╭──

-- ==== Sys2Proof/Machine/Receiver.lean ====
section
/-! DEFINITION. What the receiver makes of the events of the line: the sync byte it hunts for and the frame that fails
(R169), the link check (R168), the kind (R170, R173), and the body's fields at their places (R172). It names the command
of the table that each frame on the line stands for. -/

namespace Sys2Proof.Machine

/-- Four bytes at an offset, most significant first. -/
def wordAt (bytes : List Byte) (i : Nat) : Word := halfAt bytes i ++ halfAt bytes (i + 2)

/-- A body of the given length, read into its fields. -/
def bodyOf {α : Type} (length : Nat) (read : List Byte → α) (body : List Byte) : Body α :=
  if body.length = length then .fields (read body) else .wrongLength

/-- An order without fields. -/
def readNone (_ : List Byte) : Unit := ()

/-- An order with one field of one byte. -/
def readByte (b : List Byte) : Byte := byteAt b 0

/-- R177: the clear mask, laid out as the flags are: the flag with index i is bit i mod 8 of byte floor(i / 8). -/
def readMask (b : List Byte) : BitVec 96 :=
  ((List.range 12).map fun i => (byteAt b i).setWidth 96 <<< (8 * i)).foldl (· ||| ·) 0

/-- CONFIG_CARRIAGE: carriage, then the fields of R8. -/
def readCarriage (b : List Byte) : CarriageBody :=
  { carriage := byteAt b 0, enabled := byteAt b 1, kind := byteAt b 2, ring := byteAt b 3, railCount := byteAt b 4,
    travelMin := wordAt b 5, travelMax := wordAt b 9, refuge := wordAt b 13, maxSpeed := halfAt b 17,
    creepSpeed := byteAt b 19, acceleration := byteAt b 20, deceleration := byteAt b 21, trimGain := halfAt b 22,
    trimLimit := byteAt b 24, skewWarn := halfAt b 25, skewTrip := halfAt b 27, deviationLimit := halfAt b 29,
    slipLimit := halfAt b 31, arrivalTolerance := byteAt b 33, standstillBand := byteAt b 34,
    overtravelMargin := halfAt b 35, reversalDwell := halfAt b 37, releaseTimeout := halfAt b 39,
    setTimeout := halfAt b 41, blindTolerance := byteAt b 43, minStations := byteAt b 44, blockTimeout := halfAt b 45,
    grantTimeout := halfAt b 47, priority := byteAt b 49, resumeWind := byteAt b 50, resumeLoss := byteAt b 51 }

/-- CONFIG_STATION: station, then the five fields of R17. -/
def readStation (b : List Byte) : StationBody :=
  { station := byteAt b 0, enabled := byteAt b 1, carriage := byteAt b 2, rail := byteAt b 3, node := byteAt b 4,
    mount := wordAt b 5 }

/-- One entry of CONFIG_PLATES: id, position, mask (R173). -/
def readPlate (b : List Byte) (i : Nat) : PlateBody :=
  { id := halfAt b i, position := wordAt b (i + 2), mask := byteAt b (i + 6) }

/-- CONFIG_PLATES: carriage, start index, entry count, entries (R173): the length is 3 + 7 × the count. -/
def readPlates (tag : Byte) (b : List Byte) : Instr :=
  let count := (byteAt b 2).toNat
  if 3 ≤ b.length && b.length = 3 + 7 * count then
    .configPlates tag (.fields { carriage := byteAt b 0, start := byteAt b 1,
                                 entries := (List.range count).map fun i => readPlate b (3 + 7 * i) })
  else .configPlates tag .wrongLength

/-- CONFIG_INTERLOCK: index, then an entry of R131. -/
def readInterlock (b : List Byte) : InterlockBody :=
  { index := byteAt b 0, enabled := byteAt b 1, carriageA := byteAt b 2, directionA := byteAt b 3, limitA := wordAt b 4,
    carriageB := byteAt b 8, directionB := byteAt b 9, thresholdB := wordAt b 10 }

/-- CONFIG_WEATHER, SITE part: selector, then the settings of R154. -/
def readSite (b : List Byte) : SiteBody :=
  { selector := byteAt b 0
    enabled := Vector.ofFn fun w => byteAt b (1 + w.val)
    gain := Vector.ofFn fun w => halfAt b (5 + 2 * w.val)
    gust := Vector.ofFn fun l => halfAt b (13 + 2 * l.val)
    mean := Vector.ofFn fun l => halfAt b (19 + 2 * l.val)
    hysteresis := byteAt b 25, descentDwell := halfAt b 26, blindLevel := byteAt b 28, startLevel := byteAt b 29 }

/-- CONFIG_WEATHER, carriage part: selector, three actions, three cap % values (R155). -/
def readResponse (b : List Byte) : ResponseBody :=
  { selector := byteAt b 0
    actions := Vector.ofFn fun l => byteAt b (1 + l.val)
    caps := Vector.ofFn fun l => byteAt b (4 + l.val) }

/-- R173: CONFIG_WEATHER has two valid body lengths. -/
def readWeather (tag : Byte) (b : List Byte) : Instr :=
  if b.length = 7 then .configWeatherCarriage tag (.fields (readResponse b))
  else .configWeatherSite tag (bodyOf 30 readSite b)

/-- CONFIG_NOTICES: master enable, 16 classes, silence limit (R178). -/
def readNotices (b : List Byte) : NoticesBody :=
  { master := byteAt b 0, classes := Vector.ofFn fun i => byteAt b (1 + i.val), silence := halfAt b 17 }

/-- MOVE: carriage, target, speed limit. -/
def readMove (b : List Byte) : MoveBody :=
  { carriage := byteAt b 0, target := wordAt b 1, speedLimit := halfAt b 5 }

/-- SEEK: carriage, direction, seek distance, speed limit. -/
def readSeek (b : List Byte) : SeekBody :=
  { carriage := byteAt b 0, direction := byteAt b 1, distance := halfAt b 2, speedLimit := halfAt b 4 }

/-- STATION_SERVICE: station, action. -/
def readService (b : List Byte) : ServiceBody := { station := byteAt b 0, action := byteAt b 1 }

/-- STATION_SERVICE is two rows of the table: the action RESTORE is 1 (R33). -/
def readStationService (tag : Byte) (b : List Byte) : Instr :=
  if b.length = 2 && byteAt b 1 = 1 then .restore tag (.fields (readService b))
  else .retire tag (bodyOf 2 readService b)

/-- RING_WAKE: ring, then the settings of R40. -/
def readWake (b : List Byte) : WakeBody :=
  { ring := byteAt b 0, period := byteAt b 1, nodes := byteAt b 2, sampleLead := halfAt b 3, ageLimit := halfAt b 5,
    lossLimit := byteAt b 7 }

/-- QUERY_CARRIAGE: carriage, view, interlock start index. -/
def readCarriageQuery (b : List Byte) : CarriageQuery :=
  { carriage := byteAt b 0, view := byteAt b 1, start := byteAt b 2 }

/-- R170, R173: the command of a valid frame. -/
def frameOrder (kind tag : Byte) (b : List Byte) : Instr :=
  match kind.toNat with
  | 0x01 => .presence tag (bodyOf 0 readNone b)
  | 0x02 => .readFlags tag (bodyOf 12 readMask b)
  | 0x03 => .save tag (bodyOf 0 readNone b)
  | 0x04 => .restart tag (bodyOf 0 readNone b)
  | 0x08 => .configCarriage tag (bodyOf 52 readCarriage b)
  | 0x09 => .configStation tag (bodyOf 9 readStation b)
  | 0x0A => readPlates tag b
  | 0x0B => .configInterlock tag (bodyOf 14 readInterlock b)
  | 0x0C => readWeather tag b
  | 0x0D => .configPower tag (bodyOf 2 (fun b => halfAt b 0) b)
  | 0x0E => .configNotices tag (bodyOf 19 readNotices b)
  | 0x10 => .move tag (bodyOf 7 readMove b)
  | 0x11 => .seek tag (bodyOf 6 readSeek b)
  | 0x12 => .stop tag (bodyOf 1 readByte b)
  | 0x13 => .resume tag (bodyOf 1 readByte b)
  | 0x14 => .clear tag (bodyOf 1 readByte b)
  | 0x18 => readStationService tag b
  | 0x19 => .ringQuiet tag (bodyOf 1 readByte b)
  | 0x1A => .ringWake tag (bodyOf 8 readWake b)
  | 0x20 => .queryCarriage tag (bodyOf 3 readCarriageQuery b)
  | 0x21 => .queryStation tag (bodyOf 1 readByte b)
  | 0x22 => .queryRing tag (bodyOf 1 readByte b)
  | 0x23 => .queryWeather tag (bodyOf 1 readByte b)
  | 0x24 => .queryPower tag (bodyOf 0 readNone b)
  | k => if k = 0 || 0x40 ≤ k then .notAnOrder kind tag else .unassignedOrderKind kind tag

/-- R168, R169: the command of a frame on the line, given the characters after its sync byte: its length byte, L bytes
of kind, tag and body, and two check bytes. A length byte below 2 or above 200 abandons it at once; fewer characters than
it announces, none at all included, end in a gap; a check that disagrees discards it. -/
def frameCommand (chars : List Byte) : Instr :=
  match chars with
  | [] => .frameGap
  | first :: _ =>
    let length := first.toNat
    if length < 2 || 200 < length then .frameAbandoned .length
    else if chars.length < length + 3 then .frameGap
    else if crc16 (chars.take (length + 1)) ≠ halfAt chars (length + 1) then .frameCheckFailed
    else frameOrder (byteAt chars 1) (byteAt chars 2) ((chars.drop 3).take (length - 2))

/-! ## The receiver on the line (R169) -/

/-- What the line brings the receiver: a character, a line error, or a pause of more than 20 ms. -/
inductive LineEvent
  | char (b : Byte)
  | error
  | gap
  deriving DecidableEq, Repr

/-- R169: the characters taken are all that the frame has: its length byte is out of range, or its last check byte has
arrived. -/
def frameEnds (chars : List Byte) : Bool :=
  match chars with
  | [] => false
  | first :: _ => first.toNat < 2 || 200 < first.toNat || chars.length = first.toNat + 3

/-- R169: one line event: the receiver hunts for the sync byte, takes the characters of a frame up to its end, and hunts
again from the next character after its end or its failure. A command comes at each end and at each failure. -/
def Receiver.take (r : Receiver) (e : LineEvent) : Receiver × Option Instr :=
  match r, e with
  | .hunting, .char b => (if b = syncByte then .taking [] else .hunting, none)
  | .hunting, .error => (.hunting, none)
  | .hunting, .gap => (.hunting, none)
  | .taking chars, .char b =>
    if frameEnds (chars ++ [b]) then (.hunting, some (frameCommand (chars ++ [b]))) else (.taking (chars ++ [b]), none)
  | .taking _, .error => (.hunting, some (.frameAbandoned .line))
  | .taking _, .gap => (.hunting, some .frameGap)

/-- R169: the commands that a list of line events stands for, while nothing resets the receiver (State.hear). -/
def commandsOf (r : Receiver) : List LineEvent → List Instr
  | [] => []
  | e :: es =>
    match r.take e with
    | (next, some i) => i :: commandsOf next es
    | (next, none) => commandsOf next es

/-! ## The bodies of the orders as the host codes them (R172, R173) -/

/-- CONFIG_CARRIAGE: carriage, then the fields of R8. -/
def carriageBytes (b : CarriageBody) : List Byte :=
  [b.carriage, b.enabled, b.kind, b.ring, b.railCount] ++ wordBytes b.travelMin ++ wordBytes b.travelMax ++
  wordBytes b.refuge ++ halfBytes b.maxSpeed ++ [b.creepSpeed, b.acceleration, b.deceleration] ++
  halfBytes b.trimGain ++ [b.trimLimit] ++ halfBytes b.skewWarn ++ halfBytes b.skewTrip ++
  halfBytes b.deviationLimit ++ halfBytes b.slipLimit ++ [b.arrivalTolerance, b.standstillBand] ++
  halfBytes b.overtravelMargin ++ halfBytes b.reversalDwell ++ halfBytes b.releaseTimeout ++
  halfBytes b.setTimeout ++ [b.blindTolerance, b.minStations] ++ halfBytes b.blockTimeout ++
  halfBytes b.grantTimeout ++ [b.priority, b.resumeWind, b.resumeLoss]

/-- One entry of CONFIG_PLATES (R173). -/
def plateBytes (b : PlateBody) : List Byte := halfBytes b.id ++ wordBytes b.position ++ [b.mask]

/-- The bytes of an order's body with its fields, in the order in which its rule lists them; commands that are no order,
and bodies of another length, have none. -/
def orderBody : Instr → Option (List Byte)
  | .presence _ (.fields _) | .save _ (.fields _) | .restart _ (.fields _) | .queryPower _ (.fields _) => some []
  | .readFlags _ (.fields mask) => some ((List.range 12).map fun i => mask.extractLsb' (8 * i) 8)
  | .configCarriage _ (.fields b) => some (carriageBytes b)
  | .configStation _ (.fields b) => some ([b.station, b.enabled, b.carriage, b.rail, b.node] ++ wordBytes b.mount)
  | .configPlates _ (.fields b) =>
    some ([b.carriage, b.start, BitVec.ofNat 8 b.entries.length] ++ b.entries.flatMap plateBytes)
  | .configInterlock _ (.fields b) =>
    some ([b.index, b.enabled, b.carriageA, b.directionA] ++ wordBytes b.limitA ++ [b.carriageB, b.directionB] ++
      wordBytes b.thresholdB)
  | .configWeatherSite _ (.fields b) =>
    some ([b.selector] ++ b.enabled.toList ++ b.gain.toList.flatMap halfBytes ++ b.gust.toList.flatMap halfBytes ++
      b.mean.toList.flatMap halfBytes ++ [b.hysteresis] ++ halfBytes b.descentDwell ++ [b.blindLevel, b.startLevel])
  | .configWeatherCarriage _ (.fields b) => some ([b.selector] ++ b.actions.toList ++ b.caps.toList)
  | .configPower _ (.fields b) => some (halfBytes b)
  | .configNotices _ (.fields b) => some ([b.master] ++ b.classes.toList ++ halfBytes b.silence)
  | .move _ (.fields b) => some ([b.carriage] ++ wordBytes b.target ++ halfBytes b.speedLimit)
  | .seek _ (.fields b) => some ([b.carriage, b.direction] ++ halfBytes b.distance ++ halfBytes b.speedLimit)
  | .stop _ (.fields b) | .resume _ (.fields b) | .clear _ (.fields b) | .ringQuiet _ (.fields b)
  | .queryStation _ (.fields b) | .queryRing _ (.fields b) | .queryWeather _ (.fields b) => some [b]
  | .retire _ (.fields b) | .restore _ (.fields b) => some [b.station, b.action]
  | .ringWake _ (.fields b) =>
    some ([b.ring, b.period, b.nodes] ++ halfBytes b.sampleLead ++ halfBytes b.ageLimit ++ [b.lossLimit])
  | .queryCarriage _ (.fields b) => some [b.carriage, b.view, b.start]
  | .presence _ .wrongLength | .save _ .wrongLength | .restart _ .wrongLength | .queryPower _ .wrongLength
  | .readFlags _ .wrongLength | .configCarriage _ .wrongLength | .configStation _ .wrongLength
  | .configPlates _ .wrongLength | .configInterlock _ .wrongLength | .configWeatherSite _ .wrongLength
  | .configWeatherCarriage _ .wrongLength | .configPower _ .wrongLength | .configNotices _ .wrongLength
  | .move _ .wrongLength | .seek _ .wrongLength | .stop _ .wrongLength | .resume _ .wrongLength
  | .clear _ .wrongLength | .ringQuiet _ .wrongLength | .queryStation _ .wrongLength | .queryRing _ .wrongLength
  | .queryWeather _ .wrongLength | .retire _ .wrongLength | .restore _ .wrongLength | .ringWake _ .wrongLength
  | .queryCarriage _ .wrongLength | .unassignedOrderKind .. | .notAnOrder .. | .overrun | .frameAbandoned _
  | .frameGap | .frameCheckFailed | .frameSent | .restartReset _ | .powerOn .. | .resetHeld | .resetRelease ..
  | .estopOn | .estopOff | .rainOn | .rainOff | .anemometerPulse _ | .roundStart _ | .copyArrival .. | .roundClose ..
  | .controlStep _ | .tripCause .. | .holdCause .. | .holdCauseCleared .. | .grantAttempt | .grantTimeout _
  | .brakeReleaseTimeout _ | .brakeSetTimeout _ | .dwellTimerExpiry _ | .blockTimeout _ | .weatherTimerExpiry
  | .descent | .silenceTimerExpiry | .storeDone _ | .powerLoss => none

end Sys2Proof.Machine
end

╰──
╭──

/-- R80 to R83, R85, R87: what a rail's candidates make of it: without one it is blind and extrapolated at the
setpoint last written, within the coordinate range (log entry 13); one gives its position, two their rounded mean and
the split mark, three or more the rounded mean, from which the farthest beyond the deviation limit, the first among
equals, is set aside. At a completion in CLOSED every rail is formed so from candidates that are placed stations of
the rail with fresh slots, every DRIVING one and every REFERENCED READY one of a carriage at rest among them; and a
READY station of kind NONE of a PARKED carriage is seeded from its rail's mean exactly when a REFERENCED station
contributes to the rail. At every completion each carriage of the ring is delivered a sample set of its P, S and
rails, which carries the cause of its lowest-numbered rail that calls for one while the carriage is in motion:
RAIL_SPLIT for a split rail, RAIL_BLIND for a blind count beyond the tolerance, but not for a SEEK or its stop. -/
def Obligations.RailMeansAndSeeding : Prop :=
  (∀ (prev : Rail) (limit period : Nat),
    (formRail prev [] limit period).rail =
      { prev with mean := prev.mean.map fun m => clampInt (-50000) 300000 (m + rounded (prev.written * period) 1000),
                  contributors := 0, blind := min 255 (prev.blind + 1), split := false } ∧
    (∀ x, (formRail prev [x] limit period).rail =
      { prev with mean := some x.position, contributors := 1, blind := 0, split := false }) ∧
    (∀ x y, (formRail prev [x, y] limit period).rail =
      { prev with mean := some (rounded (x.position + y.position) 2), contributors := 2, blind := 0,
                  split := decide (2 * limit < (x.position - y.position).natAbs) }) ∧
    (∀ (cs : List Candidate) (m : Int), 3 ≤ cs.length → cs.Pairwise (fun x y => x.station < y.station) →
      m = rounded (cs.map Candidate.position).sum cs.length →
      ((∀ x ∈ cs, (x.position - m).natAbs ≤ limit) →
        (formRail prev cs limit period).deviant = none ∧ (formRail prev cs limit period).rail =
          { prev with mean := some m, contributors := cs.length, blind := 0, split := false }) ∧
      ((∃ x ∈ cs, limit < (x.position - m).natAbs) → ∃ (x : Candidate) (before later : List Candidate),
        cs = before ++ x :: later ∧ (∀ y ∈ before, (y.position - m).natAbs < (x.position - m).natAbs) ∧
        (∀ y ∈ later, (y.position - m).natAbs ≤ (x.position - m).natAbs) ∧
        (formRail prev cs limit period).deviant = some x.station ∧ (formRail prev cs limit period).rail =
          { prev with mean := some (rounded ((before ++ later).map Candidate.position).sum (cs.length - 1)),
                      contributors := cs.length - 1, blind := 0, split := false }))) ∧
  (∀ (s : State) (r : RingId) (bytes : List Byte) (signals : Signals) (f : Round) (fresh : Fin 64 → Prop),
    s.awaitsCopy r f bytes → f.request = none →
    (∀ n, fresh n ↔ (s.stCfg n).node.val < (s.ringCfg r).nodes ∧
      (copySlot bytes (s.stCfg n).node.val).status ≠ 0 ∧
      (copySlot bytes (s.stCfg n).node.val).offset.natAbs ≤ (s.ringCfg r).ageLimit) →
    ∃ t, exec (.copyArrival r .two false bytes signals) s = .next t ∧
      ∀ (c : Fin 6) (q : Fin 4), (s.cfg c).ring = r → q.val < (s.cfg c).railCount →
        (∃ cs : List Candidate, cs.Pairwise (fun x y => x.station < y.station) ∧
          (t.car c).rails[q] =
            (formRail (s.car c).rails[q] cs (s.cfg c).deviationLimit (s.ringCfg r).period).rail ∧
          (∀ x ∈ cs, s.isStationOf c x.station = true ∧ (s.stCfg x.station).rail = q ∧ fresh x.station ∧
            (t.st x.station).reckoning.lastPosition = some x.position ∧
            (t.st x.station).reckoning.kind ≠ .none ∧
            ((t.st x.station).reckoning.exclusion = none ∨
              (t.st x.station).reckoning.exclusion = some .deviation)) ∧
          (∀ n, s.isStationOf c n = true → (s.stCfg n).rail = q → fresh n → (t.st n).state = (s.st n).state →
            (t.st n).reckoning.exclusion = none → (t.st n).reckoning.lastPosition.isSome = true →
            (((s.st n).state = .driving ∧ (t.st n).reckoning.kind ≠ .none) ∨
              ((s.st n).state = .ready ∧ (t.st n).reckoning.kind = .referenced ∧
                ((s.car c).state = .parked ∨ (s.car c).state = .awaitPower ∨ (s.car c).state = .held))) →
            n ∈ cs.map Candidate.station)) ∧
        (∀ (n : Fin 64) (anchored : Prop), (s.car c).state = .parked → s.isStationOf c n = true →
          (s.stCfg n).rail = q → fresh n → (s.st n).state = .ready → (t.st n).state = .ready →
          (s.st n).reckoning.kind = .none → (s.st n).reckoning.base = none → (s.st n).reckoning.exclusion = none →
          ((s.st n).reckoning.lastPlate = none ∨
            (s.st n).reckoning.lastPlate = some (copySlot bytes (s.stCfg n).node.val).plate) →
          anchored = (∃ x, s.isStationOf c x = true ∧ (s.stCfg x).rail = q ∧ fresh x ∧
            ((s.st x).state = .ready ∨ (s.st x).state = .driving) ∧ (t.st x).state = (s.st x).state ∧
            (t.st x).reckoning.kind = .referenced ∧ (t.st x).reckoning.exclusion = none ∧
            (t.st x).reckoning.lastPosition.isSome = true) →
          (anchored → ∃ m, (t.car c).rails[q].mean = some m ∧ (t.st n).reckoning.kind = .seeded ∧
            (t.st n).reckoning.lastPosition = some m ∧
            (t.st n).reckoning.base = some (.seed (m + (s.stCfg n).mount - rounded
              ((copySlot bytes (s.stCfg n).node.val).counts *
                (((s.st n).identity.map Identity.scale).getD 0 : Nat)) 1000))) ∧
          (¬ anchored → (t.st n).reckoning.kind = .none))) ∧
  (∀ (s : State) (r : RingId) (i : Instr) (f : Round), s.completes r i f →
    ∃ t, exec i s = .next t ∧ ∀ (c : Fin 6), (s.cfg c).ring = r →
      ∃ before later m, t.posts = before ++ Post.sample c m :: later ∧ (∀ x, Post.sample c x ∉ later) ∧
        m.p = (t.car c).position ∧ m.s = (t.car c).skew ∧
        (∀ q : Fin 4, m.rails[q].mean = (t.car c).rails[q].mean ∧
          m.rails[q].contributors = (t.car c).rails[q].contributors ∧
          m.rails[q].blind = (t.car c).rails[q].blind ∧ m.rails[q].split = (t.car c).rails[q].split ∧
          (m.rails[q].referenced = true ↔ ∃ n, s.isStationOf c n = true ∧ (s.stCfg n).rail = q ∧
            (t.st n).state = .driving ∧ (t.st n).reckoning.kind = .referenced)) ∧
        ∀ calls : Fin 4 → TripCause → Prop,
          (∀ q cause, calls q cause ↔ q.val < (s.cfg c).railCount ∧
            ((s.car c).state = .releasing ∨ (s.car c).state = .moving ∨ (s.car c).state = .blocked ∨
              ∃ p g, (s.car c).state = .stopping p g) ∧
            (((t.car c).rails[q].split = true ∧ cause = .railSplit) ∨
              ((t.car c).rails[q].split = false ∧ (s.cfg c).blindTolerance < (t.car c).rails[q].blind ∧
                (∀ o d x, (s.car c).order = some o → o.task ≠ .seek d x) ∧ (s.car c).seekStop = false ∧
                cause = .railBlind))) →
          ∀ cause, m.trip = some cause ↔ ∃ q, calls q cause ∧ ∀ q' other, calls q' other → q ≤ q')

╰──

Instructions to follow: Copy only this part of the entries above: the line with "-- ==== Sys2Proof/Machine/Receiver.lean", the line with "travelMin := wordAt", and the lines between, all exactly as written.

Answer for the task:
-- ==== Sys2Proof/Machine/Receiver.lean ====
section
/-! DEFINITION. What the receiver makes of the events of the line: the sync byte it hunts for and the frame that fails
(R169), the link check (R168), the kind (R170, R173), and the body's fields at their places (R172). It names the command
of the table that each frame on the line stands for. -/

namespace Sys2Proof.Machine

/-- Four bytes at an offset, most significant first. -/
def wordAt (bytes : List Byte) (i : Nat) : Word := halfAt bytes i ++ halfAt bytes (i + 2)

/-- A body of the given length, read into its fields. -/
def bodyOf {α : Type} (length : Nat) (read : List Byte → α) (body : List Byte) : Body α :=
  if body.length = length then .fields (read body) else .wrongLength

/-- An order without fields. -/
def readNone (_ : List Byte) : Unit := ()

/-- An order with one field of one byte. -/
def readByte (b : List Byte) : Byte := byteAt b 0

/-- R177: the clear mask, laid out as the flags are: the flag with index i is bit i mod 8 of byte floor(i / 8). -/
def readMask (b : List Byte) : BitVec 96 :=
  ((List.range 12).map fun i => (byteAt b i).setWidth 96 <<< (8 * i)).foldl (· ||| ·) 0

/-- CONFIG_CARRIAGE: carriage, then the fields of R8. -/
def readCarriage (b : List Byte) : CarriageBody :=
  { carriage := byteAt b 0, enabled := byteAt b 1, kind := byteAt b 2, ring := byteAt b 3, railCount := byteAt b 4,
    travelMin := wordAt b 5, travelMax := wordAt b 9, refuge := wordAt b 13, maxSpeed := halfAt b 17,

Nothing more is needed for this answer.